**What is required:**
Using the records below, repeat exactly the lines from the one holding "(@State.startSync s1) := by" through the one holding "exact State.event_keeps (State.fput_keeps", both ends included, and no others.

Collected data
-------

theorem State.takeAck_keeps {F a} {s1 : State} {x2 x3} (fm : 2147778561 &&& F = 2147778561) (h1 : Keeps F a s1) : Keeps F a (@State.takeAck s1 x2 x3) := by
  unfold State.takeAck
  dsimp only
  split
  · assumption
  · split
    · refine State.showReplay_keeps (sub fm) (State.updLink_keeps (sub fm) ?_)
      refine Keeps.fold ?_ ?_
      · assumption
      · intro t8 t9 k10
        exact State.ackFrame_keeps (sub fm) ‹_›
    · assumption

theorem State.chargePort_keeps {F a} {s1 : State} {x2 x3 x4} (fm : 1 &&& F = 1) (h1 : Keeps F a s1) : Keeps F a (@State.chargePort s1 x2 x3 x4) := by
  unfold State.chargePort
  split
  · exact State.put_keeps (sub fm) ‹_›
  · assumption

theorem State.rxCells_keeps {F a} {s1 : State} {x2 x3} (fm : 98305 &&& F = 98305) (h1 : Keeps F a s1) : Keeps F a (@State.rxCells s1 x2 x3) := by
  unfold State.rxCells
  dsimp only
  split
  · assumption
  · split
    · exact State.growIn_keeps (sub fm) ‹_›
    · split
      · exact State.updLink_keeps (sub fm) (State.openIn_keeps (sub fm) ‹_›)
      · assumption

theorem State.fullLanes_keeps {F a} {s1 : State} {x2} (fm : 244481 &&& F = 244481) (h1 : Keeps F a s1) : Keeps F a (@State.fullLanes s1 x2) := by
  unfold State.fullLanes
  dsimp only
  split
  · refine State.syncLink_keeps (sub fm) ?_ ?_
    · assumption
    · exact State.nextLaneTest_keeps (sub fm) (State.updLport_keeps (sub fm) ‹_›)
  · exact State.updLport_keeps (sub fm) (State.bump_keeps (sub fm) ‹_›)

theorem State.retrainNow_keeps {F a} {s1 : State} {x2} (fm : 244481 &&& F = 244481) (h1 : Keeps F a s1) : Keeps F a (@State.retrainNow s1 x2) := by
  unfold State.retrainNow
  dsimp only
  exact State.linkDrop_keeps (sub fm) (State.rebond_keeps (sub fm) (State.updLink_keeps (sub fm) (State.bput_keeps (sub fm) (State.bump_keeps (sub fm) (State.raise_keeps (sub fm) ‹_›)))))

theorem State.linkRetrain_keeps {F a} {s1 : State} {x2} (fm : 244481 &&& F = 244481) (h1 : Keeps F a s1) : Keeps F a (@State.linkRetrain s1 x2) := by
  unfold State.linkRetrain
  dsimp only
  split
  · split
    · exact State.linkDown_keeps (sub fm) ‹_›
    · exact State.retrainNow_keeps (sub fm) ‹_›
  · split
    · exact State.linkDown_keeps (sub fm) ‹_›
    · exact State.retrainNow_keeps (sub fm) ‹_›

theorem State.startReplay_keeps {F a} {s1 : State} {x2} (fm : 244481 &&& F = 244481) (h1 : Keeps F a s1) : Keeps F a (@State.startReplay s1 x2) := by
  unfold State.startReplay
  dsimp only
  split
  · assumption
  · split
    · exact State.linkDown_keeps (sub fm) (State.testLanes_keeps (sub fm) (State.raise_keeps (sub fm) ‹_›))
    · split
      · exact State.linkRetrain_keeps (sub fm) (State.testLanes_keeps (sub fm) (State.raise_keeps (sub fm) ‹_›))
      · exact State.showReplay_keeps (sub fm) (State.updLink_keeps (sub fm) ‹_›)

theorem State.takeHeader_keeps {F a} {s1 : State} {x2 x3} (fm : 2147990273 &&& F = 2147990273) (h1 : Keeps F a s1) : Keeps F a (@State.takeHeader s1 x2 x3) := by
  unfold State.takeHeader
  dsimp only
  split
  · split
    · split
      · exact State.updLink_keeps (sub fm) (State.takeAck_keeps (sub fm) ‹_›)
      · exact State.startReplay_keeps (sub fm) (State.updLink_keeps (sub fm) (State.takeAck_keeps (sub fm) ‹_›))
    · exact State.startReplay_keeps (sub fm) (State.updLink_keeps (sub fm) (State.takeAck_keeps (sub fm) ‹_›))
  · exact State.updLink_keeps (sub fm) (State.takeAck_keeps (sub fm) ‹_›)

theorem State.endBegun_keeps {F a} {s1 : State} {x2 x3} (fm : 98305 &&& F = 98305) (h1 : Keeps F a s1) {r} (e : @State.endBegun s1 x2 x3 = some r) : Keeps F a (r) := by
  unfold State.endBegun at e
  dsimp only at e
  split at e
  · rw [← Option.some.inj e]
    assumption
  · split at e
    · rw [← Option.some.inj e]
      exact State.bump_keeps (sub fm) (State.stompBegun_keeps (sub fm) ‹_›)
    · split at e
      · rw [← Option.some.inj e]
        exact State.stompBegun_keeps (sub fm) ‹_›
      · split at e
        · cases e
        · rw [← Option.some.inj e]
          refine State.dropCol_keeps (sub fm) ?_
          split
          · exact State.sendFrame_keeps (sub fm) (State.updLink_keeps (sub fm) ‹_›)
          · exact State.updLink_keeps (sub fm) ‹_›

theorem State.laneVerdict_keeps {F a} {s1 : State} {x2 x3 x4 x5} (fm : 8961 &&& F = 8961) (h1 : Keeps F a s1) : Keeps F a (@State.laneVerdict s1 x2 x3 x4 x5) := by
  unfold State.laneVerdict
  dsimp only
  split
  · split
    · exact State.setVerdict_keeps (sub fm) (State.updLport_keeps (sub fm) (State.bput_keeps (sub fm) ‹_›))
    · exact State.logErr_keeps (sub fm) (State.putVerdict_keeps (sub fm) (State.updLport_keeps (sub fm) (State.bput_keeps (sub fm) ‹_›)))
  · split
    · exact State.setVerdict_keeps (sub fm) (State.updLport_keeps (sub fm) (State.bput_keeps (sub fm) ‹_›))
    · exact State.logErr_keeps (sub fm) (State.putVerdict_keeps (sub fm) (State.updLport_keeps (sub fm) (State.bput_keeps (sub fm) ‹_›)))

theorem State.burstTest_keeps {F a} {s1 : State} {x2 x3} (fm : 244481 &&& F = 244481) (h1 : Keeps F a s1) : Keeps F a (@State.burstTest s1 x2 x3) := by
  unfold State.burstTest
  split
  · refine State.syncLink_keeps (sub fm) ?_ ?_
    · assumption
    · exact State.setBond_keeps (sub fm) (State.toSignal_keeps (sub fm) (State.toSignal_keeps (sub fm) (State.laneVerdict_keeps (sub fm) ‹_›)))
  · refine State.syncLink_keeps (sub fm) ?_ ?_
    · assumption
    · exact State.startLaneTest_keeps (sub fm) ‹_›

theorem State.startSync_keeps {F a} {s1 : State} (fm : 2147483649 &&& F = 2147483649) (h1 : Keeps F a s1) : Keeps F a (@State.startSync s1) := by
  unfold State.startSync
  dsimp only
  exact State.event_keeps (State.fput_keeps (sub fm) (Keeps.set_lany (sub fm) (Keeps.eta ‹_›)))

theorem State.completeExchange_keeps {F a} {s1 : State} {x2} (fm : 2147990273 &&& F = 2147990273) (h1 : Keeps F a s1) : Keeps F a (@State.completeExchange s1 x2) := by
  unfold State.completeExchange
  dsimp only
  split
  · refine State.event_keeps (State.bump_keeps (sub fm) (State.showReplay_keeps (sub fm) (State.fput_keeps (sub fm) (State.bput_keeps (sub fm) (State.fput_keeps (sub fm) (State.updLink_keeps (sub fm) ?_))))))
    refine Keeps.fold ?_ ?_
    · split
      · exact State.startSync_keeps (sub fm) ‹_›
      · assumption
    · intro t4 t5 k6
      exact State.ackFrame_keeps (sub fm) ‹_›
  · split
    · refine State.updLink_keeps (sub fm) (State.reExchange_keeps (sub fm) (State.endSession_keeps (sub fm) ?_))
      split
      · exact State.startSync_keeps (sub fm) ‹_›
      · assumption
    · split
      · split
        · exact State.updLink_keeps (sub fm) (State.startSync_keeps (sub fm) ‹_›)
        · exact State.event_keeps (State.showReplay_keeps (sub fm) (State.put64_keeps (sub fm) (State.put_keeps (sub fm) (State.fput_keeps (sub fm) (State.fput_keeps (sub fm) (State.updLink_keeps (sub fm) (State.startSync_keeps (sub fm) ‹_›)))))))
      · split
        · exact State.updLink_keeps (sub fm) ‹_›
        · exact State.event_keeps (State.showReplay_keeps (sub fm) (State.put64_keeps (sub fm) (State.put_keeps (sub fm) (State.fput_keeps (sub fm) (State.fput_keeps (sub fm) (State.updLink_keeps (sub fm) ‹_›))))))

-------

**Answer to the problem:**
theorem State.startSync_keeps {F a} {s1 : State} (fm : 2147483649 &&& F = 2147483649) (h1 : Keeps F a s1) : Keeps F a (@State.startSync s1) := by
  unfold State.startSync
  dsimp only
  exact State.event_keeps (State.fput_keeps (sub fm) (Keeps.set_lany (sub fm) (Keeps.eta ‹_›)))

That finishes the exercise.